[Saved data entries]
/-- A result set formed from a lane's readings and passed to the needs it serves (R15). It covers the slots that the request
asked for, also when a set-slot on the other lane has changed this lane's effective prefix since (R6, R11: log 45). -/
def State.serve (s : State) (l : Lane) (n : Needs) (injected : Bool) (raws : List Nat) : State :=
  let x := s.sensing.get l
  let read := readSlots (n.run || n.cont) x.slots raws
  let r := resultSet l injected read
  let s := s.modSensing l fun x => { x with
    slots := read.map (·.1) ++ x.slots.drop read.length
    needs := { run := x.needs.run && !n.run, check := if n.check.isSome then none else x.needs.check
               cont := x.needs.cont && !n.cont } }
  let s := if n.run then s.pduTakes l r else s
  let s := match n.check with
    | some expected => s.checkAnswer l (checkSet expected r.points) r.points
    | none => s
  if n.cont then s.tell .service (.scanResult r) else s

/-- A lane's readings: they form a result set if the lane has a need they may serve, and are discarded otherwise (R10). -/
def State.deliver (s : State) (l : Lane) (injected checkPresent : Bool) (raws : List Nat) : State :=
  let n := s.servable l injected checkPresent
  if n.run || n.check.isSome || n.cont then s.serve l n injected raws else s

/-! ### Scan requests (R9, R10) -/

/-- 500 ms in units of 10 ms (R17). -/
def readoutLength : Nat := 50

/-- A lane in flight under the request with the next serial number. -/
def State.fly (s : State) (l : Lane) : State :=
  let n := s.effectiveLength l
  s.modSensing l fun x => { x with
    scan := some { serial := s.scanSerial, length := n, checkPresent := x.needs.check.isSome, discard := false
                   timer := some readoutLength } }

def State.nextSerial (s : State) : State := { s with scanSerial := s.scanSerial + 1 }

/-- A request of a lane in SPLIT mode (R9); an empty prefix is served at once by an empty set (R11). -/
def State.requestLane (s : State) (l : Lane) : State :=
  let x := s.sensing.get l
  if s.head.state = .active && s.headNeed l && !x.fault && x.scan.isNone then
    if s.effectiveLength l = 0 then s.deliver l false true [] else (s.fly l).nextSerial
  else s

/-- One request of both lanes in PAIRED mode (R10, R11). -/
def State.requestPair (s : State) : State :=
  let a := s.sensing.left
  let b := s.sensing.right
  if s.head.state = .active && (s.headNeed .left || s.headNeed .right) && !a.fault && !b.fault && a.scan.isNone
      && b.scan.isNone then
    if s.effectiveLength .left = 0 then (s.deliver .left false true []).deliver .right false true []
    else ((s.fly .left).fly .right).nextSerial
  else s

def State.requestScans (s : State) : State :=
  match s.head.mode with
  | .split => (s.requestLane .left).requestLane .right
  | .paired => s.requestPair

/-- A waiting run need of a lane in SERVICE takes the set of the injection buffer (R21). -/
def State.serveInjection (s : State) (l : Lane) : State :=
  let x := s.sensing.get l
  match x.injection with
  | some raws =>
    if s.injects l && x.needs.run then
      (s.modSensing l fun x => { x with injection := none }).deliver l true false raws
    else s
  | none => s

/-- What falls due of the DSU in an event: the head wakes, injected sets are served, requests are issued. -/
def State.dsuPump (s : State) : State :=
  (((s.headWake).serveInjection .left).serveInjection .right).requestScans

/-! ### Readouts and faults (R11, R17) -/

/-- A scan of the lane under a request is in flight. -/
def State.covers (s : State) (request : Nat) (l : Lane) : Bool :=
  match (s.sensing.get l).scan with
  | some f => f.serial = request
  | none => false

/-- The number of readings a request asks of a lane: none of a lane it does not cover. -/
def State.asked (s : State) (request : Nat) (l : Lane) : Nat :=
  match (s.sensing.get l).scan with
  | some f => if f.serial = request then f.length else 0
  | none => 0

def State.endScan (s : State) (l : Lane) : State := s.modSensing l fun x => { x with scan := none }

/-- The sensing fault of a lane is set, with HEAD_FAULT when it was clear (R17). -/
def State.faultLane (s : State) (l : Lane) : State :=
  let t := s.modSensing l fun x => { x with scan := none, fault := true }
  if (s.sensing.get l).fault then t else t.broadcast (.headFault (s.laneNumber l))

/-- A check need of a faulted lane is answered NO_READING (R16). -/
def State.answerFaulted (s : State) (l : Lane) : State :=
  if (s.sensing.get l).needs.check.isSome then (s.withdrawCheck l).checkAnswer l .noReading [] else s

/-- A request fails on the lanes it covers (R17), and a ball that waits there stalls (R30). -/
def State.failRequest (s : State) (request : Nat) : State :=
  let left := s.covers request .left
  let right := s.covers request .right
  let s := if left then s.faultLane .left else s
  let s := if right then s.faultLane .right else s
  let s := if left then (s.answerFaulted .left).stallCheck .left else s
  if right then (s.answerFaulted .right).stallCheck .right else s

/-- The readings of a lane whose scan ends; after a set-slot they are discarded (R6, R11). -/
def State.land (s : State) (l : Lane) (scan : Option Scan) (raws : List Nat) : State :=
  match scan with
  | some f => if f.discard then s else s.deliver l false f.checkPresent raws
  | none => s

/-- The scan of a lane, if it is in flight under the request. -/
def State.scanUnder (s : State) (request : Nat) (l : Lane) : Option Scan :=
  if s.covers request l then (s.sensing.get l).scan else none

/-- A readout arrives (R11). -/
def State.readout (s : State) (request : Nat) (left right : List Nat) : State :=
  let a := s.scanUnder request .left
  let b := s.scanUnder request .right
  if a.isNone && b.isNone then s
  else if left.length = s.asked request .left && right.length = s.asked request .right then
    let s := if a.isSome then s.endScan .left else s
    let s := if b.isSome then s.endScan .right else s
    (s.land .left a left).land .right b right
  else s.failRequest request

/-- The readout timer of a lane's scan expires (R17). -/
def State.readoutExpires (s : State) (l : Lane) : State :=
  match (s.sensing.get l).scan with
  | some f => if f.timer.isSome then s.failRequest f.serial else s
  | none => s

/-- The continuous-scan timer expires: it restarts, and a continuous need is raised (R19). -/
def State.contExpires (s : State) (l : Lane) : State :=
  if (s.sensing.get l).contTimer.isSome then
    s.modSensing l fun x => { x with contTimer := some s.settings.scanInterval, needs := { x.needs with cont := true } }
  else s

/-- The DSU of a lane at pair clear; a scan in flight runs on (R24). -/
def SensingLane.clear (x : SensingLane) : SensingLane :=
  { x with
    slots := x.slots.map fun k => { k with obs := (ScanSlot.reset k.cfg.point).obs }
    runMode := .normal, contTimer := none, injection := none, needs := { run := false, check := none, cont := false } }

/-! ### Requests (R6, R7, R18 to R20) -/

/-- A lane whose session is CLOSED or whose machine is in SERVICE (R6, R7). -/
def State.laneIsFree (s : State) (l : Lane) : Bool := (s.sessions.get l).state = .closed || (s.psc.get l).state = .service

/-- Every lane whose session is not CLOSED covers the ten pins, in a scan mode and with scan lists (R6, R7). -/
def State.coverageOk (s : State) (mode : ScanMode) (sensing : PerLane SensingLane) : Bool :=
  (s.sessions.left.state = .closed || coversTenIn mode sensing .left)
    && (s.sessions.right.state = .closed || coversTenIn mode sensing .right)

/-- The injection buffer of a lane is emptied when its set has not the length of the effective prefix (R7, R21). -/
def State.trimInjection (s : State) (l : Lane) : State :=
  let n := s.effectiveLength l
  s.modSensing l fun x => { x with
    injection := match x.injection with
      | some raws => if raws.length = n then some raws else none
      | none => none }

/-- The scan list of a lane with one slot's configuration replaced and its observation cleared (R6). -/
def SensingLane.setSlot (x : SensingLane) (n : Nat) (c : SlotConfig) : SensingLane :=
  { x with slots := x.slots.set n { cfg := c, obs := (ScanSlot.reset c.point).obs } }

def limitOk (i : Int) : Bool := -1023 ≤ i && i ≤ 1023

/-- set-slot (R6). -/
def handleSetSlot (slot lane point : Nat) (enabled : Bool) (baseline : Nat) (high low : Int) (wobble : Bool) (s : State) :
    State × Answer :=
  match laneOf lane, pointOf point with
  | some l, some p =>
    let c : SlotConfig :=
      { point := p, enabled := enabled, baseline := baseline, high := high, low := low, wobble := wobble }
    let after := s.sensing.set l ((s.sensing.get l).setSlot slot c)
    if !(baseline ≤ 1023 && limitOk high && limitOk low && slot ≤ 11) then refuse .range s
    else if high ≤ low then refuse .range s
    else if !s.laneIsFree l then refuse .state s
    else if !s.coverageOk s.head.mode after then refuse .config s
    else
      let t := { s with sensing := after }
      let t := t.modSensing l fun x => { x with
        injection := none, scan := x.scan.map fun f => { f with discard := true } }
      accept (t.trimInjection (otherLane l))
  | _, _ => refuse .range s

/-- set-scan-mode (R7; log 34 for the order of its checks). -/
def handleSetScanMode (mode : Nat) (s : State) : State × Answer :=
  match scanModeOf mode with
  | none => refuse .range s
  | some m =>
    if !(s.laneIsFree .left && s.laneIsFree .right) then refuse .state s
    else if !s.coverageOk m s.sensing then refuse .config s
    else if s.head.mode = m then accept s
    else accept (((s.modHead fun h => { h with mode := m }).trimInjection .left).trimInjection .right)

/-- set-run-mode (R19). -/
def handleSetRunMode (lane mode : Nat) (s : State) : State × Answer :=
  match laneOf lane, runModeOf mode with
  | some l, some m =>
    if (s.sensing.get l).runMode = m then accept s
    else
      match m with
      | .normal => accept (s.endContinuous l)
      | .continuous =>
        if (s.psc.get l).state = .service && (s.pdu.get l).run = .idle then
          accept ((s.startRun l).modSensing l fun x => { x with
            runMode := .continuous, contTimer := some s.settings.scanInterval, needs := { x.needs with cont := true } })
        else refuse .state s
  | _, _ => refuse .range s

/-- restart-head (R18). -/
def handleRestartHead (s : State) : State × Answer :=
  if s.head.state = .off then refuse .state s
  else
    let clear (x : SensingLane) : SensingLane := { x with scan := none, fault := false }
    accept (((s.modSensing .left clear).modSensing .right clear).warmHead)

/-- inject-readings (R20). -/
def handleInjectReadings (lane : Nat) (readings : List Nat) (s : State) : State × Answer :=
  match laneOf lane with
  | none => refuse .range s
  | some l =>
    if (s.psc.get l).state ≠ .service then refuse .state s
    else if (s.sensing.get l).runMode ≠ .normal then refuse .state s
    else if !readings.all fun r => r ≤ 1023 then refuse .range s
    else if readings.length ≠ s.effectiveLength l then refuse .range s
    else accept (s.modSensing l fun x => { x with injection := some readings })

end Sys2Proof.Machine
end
---
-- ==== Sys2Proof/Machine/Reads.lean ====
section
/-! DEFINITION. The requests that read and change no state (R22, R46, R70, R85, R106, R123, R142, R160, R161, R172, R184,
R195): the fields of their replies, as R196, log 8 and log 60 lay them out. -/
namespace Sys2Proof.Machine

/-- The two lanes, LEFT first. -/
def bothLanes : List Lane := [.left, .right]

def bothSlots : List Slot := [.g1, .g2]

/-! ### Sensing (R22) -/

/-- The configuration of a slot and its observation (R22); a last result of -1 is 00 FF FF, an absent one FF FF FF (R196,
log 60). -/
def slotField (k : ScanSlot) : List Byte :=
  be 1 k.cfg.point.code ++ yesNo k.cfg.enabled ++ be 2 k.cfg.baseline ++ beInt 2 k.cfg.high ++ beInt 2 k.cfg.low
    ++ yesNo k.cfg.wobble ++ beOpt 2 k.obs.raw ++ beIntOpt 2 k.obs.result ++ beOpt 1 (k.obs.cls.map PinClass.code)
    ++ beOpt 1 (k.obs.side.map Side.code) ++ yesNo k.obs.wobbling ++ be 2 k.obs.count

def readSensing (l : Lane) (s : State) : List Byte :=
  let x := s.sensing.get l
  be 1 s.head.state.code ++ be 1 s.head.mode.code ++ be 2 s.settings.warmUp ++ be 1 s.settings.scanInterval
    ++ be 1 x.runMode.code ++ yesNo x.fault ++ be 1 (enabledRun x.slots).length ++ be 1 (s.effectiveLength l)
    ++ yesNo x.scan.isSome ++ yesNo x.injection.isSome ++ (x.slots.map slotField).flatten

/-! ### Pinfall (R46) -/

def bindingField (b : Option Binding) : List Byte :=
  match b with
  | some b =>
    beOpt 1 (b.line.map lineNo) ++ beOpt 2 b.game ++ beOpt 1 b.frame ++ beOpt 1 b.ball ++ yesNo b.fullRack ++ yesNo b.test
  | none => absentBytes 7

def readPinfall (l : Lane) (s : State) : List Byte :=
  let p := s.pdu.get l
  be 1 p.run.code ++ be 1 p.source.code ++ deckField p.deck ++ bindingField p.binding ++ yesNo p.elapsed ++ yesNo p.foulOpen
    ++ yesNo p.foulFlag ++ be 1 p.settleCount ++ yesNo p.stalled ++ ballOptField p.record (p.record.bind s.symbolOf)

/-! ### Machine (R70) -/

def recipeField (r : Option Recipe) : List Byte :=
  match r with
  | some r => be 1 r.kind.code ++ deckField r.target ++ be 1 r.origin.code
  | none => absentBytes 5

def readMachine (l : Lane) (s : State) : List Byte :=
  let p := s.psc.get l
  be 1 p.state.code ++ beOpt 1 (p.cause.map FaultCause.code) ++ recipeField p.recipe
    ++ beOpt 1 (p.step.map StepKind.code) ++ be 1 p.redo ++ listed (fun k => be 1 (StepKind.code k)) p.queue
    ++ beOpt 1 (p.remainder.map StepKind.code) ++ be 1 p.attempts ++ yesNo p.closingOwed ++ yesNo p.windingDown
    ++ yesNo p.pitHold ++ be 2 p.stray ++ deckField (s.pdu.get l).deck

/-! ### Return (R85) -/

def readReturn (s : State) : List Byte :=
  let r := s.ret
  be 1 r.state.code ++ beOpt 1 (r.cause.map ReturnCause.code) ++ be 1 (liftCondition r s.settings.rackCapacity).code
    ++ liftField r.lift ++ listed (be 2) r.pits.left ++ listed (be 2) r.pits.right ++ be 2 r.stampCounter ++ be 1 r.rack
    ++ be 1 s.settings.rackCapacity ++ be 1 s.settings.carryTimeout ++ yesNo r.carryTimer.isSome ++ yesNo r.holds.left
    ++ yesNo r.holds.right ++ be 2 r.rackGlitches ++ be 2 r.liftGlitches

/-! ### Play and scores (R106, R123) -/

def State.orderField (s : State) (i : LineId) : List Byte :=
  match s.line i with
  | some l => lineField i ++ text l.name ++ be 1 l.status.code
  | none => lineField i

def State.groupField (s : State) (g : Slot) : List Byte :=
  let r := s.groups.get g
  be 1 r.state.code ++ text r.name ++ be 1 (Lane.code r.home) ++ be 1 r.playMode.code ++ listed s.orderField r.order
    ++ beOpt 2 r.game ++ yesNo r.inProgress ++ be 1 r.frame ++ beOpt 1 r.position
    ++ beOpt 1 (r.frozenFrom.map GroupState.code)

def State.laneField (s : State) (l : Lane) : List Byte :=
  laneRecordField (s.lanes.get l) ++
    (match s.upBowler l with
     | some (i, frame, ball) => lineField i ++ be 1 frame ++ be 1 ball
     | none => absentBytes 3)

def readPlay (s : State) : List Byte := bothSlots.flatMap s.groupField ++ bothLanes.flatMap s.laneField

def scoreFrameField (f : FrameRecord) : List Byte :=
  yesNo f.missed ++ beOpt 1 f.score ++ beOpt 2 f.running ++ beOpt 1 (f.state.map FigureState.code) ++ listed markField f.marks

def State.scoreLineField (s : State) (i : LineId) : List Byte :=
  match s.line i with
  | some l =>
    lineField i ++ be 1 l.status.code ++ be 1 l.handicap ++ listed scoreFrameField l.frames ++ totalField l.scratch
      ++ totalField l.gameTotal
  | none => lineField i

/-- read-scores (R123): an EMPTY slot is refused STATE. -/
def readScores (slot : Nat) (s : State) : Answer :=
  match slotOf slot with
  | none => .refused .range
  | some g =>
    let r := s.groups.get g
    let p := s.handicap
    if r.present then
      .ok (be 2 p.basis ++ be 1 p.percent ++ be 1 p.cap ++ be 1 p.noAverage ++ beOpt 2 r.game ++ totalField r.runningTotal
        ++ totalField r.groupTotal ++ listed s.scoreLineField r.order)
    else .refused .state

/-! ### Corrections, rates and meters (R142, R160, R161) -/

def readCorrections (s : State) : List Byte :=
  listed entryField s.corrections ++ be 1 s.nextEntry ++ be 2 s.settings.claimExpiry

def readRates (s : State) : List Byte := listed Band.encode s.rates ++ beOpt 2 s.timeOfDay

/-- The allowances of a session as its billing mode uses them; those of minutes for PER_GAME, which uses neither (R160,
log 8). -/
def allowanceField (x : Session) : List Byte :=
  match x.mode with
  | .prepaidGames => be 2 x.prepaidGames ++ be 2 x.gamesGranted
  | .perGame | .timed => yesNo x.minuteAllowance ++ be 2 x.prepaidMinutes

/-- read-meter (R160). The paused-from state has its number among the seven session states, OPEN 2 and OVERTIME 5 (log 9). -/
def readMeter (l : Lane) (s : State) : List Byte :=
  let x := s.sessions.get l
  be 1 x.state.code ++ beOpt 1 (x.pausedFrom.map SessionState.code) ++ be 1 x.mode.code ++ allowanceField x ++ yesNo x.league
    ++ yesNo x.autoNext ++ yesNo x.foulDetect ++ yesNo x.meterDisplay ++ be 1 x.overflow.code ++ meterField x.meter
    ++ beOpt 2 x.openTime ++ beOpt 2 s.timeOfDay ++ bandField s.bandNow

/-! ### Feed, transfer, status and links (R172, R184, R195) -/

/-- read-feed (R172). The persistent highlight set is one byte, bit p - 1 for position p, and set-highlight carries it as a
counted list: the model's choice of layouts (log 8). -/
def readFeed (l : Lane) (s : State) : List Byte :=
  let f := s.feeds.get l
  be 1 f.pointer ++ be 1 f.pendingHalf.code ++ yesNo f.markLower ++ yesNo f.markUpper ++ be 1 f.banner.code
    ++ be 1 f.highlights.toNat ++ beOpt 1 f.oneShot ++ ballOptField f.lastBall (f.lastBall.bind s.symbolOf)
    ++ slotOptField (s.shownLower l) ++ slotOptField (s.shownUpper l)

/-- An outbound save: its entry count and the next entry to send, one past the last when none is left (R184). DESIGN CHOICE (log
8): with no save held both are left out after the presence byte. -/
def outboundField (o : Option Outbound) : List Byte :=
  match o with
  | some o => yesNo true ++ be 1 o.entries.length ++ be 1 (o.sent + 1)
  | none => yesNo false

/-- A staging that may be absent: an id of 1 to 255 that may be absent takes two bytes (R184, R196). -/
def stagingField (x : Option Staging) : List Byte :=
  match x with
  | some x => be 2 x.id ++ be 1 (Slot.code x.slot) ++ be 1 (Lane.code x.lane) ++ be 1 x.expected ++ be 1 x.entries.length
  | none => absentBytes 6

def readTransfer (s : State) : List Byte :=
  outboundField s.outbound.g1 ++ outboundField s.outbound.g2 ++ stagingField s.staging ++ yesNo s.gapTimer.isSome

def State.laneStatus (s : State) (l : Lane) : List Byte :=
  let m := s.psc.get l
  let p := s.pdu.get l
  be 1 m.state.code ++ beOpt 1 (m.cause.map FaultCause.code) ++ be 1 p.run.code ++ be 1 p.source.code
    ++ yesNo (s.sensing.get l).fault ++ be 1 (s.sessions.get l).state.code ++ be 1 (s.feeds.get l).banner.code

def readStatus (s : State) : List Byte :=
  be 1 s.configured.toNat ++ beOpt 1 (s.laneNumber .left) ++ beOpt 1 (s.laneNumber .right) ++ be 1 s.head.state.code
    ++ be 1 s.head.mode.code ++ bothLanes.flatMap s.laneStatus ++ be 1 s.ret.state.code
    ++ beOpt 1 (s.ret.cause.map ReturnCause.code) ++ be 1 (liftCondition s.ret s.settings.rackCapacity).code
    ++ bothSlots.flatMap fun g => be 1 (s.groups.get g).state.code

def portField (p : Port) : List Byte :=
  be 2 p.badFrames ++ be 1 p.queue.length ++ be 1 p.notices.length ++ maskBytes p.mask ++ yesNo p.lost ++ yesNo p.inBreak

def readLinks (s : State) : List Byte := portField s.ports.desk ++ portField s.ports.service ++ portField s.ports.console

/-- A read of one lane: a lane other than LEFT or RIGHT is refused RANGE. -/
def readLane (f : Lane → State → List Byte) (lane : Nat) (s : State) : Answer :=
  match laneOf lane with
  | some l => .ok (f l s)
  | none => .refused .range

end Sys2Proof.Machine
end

* [Directions]: Where does the string "rackCapacity" appear in the records? Copy every line that holds it.

* [Output below]:
  be 1 r.state.code ++ beOpt 1 (r.cause.map ReturnCause.code) ++ be 1 (liftCondition r s.settings.rackCapacity).code
    ++ be 1 s.settings.rackCapacity ++ be 1 s.settings.carryTimeout ++ yesNo r.carryTimer.isSome ++ yesNo r.holds.left
    ++ beOpt 1 (s.ret.cause.map ReturnCause.code) ++ be 1 (liftCondition s.ret s.settings.rackCapacity).code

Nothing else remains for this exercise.